The images used for container creation are same with OS versions. Just rebuild image with adding of test application binary and set it as the container entrypoint.
The checkpoint and restore commands:
podman container checkpoint --keep --tcp-established --export payload-test.tar.gz payload-test
podman container restore --keep --tcp-established –import payload-test.tar.gz
The test application source is here: payload2.c
Application written in c and built by command: gcc -o payload payload2.c -lpthread
The test application conception
The application creates two child processes using fork. Each processes, including parent process are create three threads.

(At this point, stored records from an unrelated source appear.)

-- ==== Sys2Proof/Machine/State.lean ====
section
/-! DEFINITION. The state of the block: plain data, chapter by chapter, and its value right after a power-on
reset. -/

namespace Sys2Proof.Machine

/-- How a step can stop with a fault. No chapter of the spec gives the block a fault that ends it: it answers a
refused operation with a code and goes on, so no meaning raises one. -/
inductive Fault where
  /-- Raised by no meaning; safe. -/
  | unreachable
  deriving DecidableEq, Repr

/-- How a step can be refused by the model. -/
inductive Refusal where
  /-- Raised by an arm of exec whose command has no meaning yet; safe: nothing is claimed of it. -/
  | notModelled (mnemonic : String)
  deriving DecidableEq, Repr

/-- The refusal codes, Table 2-14. -/
inductive Code where
  | noSuchObject | noSuchSubindex | selectorMismatch | noSession
  | denied | locked | notAuthenticated | roleNotOnRoute
  | outOfRange | typeMismatch | reservedBitSet | stringTooLong | invalidFloat | malformed
  | busy | quiesceNeeded | inProgress | stageConflict | quiesceTimeout
  | precondition | verifyFailed | notInStep | timeNotLocked | shedLevel | timeInPast
  | notOwner | heldElsewhere
  | noResource | stageFull | sessionLimit | rateLimited
  deriving DecidableEq, Repr

/-- One released or buffered event (R575): stamp, flags, source, code, item word and payload bytes 4 to 15 as one
little-endian number. -/
structure Event where
  gtc : Nat
  coarse : Bool
  backup : Bool
  source : Nat
  code : Nat
  kind : Nat
  num : Nat
  detail : Nat
  priority : Nat
  outOfOrder : Bool
  deriving DecidableEq, Repr

/-- One item of a reply: its code (0 for Done), type code and value octets. -/
structure ReplyItem where
  code : Nat
  typ : Nat
  value : Bytes
  deriving DecidableEq, Repr

/-- The body of a reply (Tables 2-7 and 2-9). -/
inductive ReplyBody where
  | empty
  | opened (session maxMessage timeout : Nat)
  | items (l : List ReplyItem)
  | commit (failedEntry code gtc : Nat)
  | bytes (b : Bytes)
  | describe (typ : Nat) (apply : Nat) (attributes : Nat) (access : List Nat) (maxLength : Nat)
      (dflt lo hi : Bytes) (name : String)
  deriving DecidableEq, Repr

/-- A reply to one request. -/
structure Reply where
  op : Nat
  status : Nat
  seq : Nat
  body : ReplyBody
  deriving DecidableEq, Repr

/-! ## Chapter 1: ponds, items and in-package links -/

/-- A pond that exists (Table 1-9): kind 1 instance, 2 module, 3 pair, 4 fabric, 5 user. -/
structure PondRec where
  kind : Nat
  parent : Nat
  depth : Nat
  deriving DecidableEq, Repr

/-- The pond table, the holders and states of items, and the links between the dies. -/
structure PondSt where
  /-- The ponds by selector (R43). -/
  ponds : Tab (Option PondRec)
  /-- The pond that holds an item (key: kind × 2^24 + number); an unlisted item is held by the module pond (R44). -/
  holder : Tab Nat
  /-- In-package links that failed retraining, by group × 8 + link: group 0 and 1 the N-die to C-die 0 and 1, group 2
  C-die to C-die, 3 and 4 the C-dies to the S-die (Table 1-2). -/
  linkDown : Tab Bool
  /-- The admitted charges (Table 18-2) by item, in mW as a fraction: numerator, denominator. Instance i is item i of
  kind 0x81. -/
  charges : Tab (Nat × Nat)
  /-- The State field of each pond's health word as it was last looked at. -/
  healthSeen : Tab Nat
  deriving DecidableEq, Repr

/-! ## Chapter 2: the dictionary engine, sessions and windows -/

/-- One entry of a stage set (R70): the object, its selector, the type code and value written, and the version
recorded at Stage. -/
structure StageEnt where
  id : Nat
  present : Bool
  sel : Nat
  typ : Nat
  value : Bytes
  version : Nat
  deriving DecidableEq, Repr

/-- A held timed commit (R74): its domain, the named time in units of 2^−16 ns, and the checked set. -/
structure TimedCommit where
  dom : Nat
  time : Nat
  ents : List StageEnt
  /-- Its place in the order of acceptance among the held ones (Chapter 2, after R76). -/
  order : Nat
  deriving DecidableEq, Repr

/-- A session of any route (R63, R96 to R100). Balmuene sessions lie at their identifier, window sessions at
2^32 + window, the physical function at 2^32 + 64 and virtual function n at 2^32 + 64 + n. -/
structure Session where
  role : Role
  inst : Nat
  route : Route
  addr : Nat
  port : Nat
  assoc : Nat
  openSeq : Nat
  openRole : Nat
  openSel : Nat
  firstDone : Bool
  lastSeq : Nat
  cached : Option Reply
  /-- A request is still being executed: its Commit waits for a quiesce. -/
  executing : Bool
  /-- The tokens of R98 in units of 10^−9 token, and the GTC they were last filled at. -/
  tokens : Nat
  tokensAt : Nat
  lastRequest : Nat
  stage : List StageEnt
  timed : Option TimedCommit
  /-- The object a WriteSegment is building, as (number, selector), and the octets so far (R95). -/
  segObject : Option (Nat × Nat)
  segBuffer : Bytes
  deriving DecidableEq, Repr

/-- The direct registers of one object window (Table 2-10). -/
structure Window where
  object : Nat
  selector : Nat
  length : Nat
  control : Nat
  busy : Bool
  done : Bool
  collision : Bool
  code : Nat
  data : Bytes
  /-- The reply that the running operation will end with. -/
  result : Option Reply
  deriving DecidableEq, Repr

/-- A commit that waits for its blocks to be quiesced (R77, R79): the session, the set, the blocks not finished (by
the entry that needs each) and the start. -/
structure QuiesceJob where
  sess : Nat
  timed : Bool
  ents : List StageEnt
  waiting : List (Nat × Nat)
  start : Nat
  /-- The addresses and ports of the request and of duplicates that wait for its reply (R96). -/
  replyTo : List (Nat × Nat)
  deriving DecidableEq, Repr

/-- One saved copy of the persistent set in a boot flash device (R84). -/
structure ConfigCopy where
  valid : Bool
  sequence : Nat
  values : Tab (Option OVal)
  deriving DecidableEq, Repr

/-- A DTLS association (R91): whether only its cookie exchange is done, how its client showed itself, and its address. -/
structure Assoc where
  cookie : Bool
  client : DtlsClient
  addr : Nat
  port : Nat
  deriving DecidableEq, Repr

/-- The dictionary engine. -/
structure DictSt where
  /-- Values in force that differ from the object's Default, by number × 4096 + selector. -/
  values : Tab (Option OVal)
  /-- Pending values of B- and T-class objects (R67). -/
  pendingValues : Tab (Option OVal)
  /-- Versions (R71). -/
  versions : Tab Nat
  sessions : Tab (Option Session)
  windows : Tab Window
  assocs : Tab (Option Assoc)
  quiesce : List QuiesceJob
  /-- The two saved copies (boot flash 0 and 1), the save under way (copy, values, sequence), and whether the next
  module restart ignores both (R670). -/
  copy0 : ConfigCopy
  copy1 : ConfigCopy
  saving : Option (Nat × ConfigCopy)
  restoreDefaults : Bool
  /-- Direct registers without behaviour of their own, by page × 2^16 + offset (R18). -/
  registers : Tab Nat
  deriving DecidableEq, Repr

/-! ## Chapter 3: time -/

/-- One parameter set of a domain (R108, R109): its effective GTC, the domain value there in units of 2^−48 ns, and
the rate offset in units of 2^−48. -/
structure TParam where
  g : Nat
  d : Int
  r : Int
  deriving DecidableEq, Repr

/-- A pending step (R133, R136): its kind (0 announced, 1 written time, 2 to the reference), its amount in units of
2^−16 ns, and its effective GTC. -/
structure StepPending where
  kind : Nat
  amount : Int
  g : Nat
  deriving DecidableEq, Repr

/-- What the module knows of one time source of a domain (R114): consecutive valid measurements, since when it is
qualified, and the last measured offset in units of 2^−16 ns. -/
structure SourceSt where
  run : Nat
  since : Option Nat
  offset : Int
  class_ : Nat
  deriving DecidableEq, Repr

/-- An Announce data set, compared by the default best master algorithm (R115). -/
structure Announce where
  priority1 : Nat
  clockClass : Nat
  accuracy : Nat
  variance : Nat
  priority2 : Nat
  identity : Nat
  stepsRemoved : Nat
  deriving DecidableEq, Repr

Parent process thread names: m_1, m_2, m_3;
Child process A thread names: a_1, a_2, a_3;
Child process B threads names: b_1, b_2, b_3;
The first threads: m_1, a_1, b_1 works with epoll, polling the state of the unix sockets of the process.Triggering epoll causes the name of the triggering thread print to the console.
Threads m_2, a_3, b_2 are send data(write system call);
Threads m_3, a_2, b_3 are receive data(read system call);
The data transmitted through sockets is the names of the sending threads.